### Task
Please copy exactly the lines from the top of the data through the line containing "namespace Sys2Proof.Machine", and nothing else.

### Data provided
━━━━━━

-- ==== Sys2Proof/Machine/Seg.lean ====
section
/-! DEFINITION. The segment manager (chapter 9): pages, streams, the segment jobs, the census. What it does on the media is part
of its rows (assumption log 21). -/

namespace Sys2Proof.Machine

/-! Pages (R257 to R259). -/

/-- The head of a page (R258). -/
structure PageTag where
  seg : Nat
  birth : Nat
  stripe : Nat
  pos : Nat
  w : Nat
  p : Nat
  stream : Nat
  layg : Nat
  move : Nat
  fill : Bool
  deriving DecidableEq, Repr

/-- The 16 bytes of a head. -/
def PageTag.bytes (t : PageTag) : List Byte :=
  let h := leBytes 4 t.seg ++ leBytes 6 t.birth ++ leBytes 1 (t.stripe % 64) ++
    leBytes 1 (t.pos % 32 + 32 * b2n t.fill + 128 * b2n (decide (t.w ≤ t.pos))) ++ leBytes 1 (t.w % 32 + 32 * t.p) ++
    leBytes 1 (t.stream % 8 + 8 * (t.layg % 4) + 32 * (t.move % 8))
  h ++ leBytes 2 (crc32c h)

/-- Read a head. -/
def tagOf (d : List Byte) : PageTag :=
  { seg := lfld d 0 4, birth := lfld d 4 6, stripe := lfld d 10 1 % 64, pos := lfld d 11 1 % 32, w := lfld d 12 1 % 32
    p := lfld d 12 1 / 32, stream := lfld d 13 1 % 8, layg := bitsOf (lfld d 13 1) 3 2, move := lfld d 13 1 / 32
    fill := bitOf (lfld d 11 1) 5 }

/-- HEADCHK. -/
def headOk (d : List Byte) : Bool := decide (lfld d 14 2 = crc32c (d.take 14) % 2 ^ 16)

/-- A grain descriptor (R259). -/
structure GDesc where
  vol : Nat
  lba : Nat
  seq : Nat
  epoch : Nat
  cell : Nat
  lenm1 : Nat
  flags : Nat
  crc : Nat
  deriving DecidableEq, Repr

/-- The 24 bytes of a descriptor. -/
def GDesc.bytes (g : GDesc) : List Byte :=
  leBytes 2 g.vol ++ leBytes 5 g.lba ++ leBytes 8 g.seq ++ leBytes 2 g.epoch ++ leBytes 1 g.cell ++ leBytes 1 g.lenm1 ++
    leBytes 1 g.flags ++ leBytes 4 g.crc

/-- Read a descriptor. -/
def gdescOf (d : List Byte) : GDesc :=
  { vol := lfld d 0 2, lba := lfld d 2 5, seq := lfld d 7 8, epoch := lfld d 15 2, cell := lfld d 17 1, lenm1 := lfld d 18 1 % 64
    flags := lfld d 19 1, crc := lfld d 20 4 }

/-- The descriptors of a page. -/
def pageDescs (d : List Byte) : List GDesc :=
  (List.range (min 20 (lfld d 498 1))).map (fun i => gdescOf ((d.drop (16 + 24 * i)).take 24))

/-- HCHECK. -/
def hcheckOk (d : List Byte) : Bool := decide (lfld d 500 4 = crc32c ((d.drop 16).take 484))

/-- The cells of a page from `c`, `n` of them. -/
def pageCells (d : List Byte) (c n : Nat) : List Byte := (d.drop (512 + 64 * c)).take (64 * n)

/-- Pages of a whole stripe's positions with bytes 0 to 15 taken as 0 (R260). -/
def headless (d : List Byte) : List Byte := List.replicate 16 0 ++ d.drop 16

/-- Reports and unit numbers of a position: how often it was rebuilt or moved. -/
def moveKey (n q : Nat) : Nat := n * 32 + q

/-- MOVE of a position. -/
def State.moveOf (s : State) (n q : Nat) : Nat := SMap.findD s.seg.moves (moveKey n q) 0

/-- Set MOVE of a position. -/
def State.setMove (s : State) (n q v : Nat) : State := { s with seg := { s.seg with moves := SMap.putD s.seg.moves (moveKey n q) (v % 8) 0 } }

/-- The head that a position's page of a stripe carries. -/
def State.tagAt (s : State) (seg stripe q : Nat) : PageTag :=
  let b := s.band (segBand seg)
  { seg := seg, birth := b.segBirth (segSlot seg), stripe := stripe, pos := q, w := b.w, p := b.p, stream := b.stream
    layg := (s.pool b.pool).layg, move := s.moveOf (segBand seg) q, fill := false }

━━━━━━

### Written answer
-- ==== Sys2Proof/Machine/Seg.lean ====
section
/-! DEFINITION. The segment manager (chapter 9): pages, streams, the segment jobs, the census. What it does on the media is part
of its rows (assumption log 21). -/

namespace Sys2Proof.Machine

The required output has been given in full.